<<<<

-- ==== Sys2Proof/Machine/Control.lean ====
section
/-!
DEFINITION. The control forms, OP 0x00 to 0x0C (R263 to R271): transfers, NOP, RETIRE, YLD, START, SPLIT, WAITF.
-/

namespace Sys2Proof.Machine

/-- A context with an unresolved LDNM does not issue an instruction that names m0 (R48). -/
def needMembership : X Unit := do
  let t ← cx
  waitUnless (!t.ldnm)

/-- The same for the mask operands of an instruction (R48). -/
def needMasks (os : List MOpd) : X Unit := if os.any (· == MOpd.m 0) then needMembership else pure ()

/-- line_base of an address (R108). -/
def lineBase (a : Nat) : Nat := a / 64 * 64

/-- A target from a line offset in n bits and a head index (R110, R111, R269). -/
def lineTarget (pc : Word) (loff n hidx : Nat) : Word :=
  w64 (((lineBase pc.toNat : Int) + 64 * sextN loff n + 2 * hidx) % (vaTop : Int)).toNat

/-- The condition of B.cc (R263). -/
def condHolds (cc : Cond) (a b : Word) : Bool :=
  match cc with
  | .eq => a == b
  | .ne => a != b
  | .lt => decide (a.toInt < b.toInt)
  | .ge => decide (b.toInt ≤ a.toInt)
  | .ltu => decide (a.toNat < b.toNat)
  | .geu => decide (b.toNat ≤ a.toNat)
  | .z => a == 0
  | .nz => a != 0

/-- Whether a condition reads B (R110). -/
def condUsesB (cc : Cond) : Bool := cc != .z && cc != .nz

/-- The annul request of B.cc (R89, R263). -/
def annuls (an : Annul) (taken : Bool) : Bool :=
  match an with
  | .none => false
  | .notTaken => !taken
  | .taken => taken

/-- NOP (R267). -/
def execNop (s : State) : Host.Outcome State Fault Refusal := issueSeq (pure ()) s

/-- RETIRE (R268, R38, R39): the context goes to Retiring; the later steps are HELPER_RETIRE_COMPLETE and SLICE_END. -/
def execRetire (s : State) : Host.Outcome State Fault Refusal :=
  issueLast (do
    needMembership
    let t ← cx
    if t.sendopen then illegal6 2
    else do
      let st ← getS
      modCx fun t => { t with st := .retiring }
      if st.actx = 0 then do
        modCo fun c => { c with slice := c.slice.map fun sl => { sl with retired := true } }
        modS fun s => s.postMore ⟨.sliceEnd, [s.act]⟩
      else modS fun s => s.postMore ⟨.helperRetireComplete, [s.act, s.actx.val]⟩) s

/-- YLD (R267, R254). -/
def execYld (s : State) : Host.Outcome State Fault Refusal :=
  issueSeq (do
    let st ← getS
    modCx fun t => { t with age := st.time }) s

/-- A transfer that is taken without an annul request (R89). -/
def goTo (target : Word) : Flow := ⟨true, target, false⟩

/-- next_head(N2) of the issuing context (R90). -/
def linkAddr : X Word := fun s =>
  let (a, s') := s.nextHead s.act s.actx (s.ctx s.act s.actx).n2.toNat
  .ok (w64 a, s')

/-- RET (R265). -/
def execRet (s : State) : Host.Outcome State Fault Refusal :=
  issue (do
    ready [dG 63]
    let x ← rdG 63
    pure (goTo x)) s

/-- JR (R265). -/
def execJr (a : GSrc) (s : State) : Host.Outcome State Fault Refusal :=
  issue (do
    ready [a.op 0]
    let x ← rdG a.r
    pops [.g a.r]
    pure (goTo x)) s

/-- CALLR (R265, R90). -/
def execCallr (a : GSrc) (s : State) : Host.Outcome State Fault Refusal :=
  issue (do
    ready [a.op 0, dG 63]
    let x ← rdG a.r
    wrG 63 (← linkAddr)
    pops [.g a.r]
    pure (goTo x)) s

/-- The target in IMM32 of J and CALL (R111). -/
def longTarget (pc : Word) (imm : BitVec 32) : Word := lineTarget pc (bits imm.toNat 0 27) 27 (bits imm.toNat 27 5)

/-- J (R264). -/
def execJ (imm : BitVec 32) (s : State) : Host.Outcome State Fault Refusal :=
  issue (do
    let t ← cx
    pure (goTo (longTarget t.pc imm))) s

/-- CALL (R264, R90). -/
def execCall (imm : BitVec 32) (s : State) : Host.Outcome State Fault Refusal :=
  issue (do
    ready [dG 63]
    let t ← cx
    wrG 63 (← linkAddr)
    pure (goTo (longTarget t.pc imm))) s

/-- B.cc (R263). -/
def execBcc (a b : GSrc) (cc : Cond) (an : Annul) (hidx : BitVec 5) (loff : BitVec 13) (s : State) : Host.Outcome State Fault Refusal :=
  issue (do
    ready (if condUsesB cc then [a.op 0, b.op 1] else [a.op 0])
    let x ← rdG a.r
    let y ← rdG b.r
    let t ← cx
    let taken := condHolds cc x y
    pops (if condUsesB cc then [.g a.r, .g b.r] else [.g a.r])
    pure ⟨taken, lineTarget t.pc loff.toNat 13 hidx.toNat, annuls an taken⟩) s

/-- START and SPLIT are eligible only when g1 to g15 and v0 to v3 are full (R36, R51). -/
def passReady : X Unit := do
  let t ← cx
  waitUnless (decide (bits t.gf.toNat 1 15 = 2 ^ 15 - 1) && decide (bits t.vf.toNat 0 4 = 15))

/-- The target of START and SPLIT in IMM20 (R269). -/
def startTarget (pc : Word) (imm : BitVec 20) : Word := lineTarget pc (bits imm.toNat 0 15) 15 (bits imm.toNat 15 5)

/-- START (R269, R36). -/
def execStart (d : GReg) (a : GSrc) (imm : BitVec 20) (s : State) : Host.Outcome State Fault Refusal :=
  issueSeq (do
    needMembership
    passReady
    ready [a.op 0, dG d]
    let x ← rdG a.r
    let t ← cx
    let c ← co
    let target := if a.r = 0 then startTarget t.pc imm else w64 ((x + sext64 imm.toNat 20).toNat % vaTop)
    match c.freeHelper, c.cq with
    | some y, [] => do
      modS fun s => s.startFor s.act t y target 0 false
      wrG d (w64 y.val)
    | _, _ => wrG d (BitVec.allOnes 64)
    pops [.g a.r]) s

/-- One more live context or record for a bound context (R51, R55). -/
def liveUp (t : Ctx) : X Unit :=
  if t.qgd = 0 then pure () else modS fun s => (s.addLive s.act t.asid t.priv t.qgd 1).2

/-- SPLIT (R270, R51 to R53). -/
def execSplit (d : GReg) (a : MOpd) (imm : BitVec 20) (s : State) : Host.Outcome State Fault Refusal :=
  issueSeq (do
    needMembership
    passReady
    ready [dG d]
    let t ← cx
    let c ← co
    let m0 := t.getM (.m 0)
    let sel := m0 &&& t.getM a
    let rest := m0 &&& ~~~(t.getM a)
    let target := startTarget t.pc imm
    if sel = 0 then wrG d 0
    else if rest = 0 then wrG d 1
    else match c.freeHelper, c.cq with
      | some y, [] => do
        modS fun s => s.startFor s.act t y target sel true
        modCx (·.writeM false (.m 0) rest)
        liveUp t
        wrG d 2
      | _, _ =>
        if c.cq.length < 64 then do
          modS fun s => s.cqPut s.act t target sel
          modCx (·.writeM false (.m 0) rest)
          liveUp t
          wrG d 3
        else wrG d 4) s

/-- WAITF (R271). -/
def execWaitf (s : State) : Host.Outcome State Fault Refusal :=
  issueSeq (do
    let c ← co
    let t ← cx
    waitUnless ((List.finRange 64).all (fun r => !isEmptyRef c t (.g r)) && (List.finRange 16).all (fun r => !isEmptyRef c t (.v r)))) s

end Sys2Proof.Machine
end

>>>>
<<<<

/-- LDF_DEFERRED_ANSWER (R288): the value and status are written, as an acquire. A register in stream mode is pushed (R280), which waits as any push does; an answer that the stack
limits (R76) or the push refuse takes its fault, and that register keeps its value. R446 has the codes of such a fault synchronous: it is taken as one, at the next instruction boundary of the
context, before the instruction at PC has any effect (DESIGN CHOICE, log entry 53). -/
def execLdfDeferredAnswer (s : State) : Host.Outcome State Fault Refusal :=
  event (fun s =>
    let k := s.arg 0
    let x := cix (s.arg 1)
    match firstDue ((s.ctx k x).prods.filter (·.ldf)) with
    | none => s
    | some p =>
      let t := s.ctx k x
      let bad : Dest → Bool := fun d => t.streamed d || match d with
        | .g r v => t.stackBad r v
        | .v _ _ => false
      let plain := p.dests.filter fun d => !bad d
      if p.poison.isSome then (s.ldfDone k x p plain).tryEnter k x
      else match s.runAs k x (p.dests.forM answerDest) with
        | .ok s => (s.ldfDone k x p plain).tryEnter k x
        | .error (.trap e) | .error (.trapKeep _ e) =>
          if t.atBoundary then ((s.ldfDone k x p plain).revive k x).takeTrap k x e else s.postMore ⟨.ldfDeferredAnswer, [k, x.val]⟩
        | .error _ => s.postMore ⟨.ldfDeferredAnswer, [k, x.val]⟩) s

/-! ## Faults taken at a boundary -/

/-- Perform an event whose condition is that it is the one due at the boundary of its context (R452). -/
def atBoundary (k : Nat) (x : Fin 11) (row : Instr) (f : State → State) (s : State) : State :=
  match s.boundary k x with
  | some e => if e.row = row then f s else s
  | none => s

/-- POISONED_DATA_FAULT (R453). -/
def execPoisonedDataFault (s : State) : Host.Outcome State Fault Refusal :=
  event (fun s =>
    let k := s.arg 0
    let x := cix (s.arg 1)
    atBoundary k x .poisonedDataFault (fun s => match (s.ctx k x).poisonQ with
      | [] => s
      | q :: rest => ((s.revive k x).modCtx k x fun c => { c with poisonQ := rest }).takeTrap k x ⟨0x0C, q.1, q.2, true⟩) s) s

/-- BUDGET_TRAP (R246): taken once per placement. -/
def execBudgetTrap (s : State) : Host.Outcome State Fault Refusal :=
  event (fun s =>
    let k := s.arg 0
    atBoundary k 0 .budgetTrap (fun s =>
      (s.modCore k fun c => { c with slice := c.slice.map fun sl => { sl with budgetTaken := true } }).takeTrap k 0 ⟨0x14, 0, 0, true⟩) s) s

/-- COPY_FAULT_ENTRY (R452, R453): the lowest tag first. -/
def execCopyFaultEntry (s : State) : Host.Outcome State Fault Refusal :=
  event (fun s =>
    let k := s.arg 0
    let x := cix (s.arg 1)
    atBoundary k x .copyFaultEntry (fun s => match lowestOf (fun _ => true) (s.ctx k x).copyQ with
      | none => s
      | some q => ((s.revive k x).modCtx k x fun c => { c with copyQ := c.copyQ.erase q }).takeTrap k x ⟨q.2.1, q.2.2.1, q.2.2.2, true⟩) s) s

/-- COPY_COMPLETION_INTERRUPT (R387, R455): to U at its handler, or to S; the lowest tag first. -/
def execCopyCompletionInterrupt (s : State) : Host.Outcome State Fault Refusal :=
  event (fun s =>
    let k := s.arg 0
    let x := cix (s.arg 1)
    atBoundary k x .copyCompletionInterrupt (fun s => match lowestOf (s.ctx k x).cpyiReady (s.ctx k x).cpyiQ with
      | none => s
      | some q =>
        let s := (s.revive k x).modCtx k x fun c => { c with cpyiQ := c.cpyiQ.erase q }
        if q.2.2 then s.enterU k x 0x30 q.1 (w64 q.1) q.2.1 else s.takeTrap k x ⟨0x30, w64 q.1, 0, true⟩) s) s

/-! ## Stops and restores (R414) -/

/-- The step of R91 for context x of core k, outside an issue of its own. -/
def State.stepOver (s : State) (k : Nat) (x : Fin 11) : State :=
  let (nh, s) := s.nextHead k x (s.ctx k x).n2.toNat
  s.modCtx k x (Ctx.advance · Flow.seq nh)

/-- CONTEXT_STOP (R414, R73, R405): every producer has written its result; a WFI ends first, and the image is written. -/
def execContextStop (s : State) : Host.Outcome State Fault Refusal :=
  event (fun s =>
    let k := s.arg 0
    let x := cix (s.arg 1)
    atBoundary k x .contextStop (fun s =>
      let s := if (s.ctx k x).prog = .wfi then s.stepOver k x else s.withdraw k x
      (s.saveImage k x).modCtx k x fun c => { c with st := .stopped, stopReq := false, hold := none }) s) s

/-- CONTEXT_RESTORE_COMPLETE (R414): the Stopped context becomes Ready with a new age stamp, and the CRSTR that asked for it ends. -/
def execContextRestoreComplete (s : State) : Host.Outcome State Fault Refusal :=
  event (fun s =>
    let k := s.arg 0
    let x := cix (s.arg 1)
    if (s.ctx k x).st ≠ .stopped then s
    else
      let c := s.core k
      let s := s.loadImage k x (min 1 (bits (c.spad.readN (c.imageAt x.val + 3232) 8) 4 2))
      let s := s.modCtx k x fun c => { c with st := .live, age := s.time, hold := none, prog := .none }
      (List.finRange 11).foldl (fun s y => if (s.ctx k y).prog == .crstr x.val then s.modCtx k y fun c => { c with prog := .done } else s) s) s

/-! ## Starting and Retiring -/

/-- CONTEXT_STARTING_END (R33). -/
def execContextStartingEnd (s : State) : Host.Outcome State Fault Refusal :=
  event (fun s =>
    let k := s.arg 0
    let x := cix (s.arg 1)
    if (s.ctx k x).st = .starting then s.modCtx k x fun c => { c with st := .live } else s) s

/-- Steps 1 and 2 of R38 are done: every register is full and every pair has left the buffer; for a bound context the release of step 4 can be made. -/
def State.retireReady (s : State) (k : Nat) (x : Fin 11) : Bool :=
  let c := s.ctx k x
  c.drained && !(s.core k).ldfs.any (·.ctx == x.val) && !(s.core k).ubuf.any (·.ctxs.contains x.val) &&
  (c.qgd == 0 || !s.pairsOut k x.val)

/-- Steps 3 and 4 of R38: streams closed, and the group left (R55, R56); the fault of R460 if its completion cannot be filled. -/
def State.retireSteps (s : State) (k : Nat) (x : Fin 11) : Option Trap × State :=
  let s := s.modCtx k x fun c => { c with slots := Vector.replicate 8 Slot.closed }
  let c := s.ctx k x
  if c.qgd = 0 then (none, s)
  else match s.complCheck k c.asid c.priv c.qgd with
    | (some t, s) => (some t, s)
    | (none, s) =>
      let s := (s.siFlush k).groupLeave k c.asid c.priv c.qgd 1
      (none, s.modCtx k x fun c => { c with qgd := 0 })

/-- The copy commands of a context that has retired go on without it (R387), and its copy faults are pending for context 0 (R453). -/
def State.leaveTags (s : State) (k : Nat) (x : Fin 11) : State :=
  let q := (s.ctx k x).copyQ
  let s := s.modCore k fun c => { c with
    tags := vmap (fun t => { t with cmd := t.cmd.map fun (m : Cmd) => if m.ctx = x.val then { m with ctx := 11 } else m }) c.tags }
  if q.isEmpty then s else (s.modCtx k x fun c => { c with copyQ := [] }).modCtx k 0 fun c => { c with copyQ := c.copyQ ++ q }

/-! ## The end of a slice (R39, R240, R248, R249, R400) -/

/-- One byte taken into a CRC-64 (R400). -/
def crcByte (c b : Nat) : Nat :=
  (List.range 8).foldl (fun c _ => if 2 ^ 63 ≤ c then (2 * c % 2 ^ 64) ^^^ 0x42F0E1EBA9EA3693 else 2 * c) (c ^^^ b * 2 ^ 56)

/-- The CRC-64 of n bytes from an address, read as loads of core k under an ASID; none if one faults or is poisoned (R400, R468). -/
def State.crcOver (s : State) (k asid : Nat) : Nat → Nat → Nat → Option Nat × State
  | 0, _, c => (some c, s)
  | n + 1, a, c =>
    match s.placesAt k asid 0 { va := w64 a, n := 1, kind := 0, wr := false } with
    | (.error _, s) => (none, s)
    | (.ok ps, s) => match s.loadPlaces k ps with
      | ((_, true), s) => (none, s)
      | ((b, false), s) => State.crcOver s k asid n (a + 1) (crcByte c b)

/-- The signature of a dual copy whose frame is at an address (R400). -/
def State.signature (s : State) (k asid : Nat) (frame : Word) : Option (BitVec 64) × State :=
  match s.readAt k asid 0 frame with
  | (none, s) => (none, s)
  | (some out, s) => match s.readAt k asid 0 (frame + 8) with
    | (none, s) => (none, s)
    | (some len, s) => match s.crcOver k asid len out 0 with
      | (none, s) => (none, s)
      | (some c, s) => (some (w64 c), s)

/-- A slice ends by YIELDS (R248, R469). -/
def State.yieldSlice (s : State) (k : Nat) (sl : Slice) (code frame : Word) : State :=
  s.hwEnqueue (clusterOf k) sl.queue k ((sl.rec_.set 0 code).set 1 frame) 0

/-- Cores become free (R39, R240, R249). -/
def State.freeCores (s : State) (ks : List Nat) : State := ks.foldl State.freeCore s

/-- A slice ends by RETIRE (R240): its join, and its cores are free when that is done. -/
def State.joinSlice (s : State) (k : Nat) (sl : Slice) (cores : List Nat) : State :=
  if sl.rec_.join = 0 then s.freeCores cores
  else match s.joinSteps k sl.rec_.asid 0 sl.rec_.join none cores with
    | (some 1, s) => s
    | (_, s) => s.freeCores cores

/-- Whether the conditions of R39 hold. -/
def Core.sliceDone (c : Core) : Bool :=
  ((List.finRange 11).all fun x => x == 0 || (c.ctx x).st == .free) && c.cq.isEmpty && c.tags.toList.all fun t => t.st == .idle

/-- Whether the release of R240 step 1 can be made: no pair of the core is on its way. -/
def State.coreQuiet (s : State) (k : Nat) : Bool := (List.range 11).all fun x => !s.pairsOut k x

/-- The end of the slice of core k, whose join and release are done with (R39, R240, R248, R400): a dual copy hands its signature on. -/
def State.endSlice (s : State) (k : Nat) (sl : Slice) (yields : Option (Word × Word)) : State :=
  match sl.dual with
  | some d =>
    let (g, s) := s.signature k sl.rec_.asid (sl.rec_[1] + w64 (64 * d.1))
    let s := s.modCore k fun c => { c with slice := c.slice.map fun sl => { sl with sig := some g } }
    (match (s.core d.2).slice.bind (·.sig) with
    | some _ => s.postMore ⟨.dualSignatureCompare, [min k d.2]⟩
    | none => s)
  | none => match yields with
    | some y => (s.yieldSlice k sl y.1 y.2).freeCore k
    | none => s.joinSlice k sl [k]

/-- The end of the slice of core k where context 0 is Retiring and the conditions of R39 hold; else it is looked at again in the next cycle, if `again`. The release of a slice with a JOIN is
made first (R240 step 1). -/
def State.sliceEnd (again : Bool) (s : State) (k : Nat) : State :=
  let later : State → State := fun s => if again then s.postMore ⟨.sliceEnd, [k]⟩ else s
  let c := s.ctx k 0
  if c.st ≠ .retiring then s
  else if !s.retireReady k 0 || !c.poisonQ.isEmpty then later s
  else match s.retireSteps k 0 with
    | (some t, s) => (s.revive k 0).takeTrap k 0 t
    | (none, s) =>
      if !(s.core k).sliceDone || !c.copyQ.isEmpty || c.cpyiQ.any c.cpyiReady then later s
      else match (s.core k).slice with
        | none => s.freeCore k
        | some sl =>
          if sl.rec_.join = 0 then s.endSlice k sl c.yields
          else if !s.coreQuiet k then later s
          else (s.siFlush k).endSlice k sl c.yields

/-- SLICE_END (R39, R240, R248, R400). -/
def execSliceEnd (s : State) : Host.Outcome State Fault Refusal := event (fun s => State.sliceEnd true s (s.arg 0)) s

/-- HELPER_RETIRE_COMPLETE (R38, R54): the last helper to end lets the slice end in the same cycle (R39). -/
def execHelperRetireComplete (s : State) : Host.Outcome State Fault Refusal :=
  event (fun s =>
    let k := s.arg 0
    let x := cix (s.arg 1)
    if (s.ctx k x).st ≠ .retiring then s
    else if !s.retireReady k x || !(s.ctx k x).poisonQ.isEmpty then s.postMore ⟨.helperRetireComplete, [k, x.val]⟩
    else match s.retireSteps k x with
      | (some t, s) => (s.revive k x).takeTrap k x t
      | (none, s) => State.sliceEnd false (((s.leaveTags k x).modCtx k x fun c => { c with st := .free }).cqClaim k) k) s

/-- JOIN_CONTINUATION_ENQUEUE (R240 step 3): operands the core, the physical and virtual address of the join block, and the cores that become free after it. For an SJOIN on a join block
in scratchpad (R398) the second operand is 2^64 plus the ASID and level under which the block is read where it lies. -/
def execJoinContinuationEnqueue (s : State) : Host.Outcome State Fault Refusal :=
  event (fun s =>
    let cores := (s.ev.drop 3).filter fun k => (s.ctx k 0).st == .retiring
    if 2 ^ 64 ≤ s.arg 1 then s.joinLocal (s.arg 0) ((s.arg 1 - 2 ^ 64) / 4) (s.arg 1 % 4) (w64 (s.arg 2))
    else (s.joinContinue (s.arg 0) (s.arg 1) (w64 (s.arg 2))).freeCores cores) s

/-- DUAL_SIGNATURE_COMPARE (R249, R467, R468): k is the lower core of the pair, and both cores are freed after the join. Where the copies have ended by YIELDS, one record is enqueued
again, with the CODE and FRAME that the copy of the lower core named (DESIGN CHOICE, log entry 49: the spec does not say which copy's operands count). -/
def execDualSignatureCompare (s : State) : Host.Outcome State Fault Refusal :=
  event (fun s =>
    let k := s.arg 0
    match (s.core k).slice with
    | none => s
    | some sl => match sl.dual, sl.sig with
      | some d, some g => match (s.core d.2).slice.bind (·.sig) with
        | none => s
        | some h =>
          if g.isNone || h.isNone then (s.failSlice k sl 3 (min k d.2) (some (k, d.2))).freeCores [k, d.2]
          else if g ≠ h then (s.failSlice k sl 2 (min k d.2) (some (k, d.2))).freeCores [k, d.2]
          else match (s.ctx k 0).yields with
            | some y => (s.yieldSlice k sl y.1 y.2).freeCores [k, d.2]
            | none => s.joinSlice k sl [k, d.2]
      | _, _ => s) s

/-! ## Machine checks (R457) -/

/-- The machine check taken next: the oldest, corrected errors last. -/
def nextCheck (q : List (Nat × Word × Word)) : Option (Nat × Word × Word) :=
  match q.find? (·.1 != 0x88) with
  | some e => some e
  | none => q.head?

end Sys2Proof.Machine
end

>>>>

Based on the listing, determine the number of lines that include the string "joinSlice", and give that number without further text.

3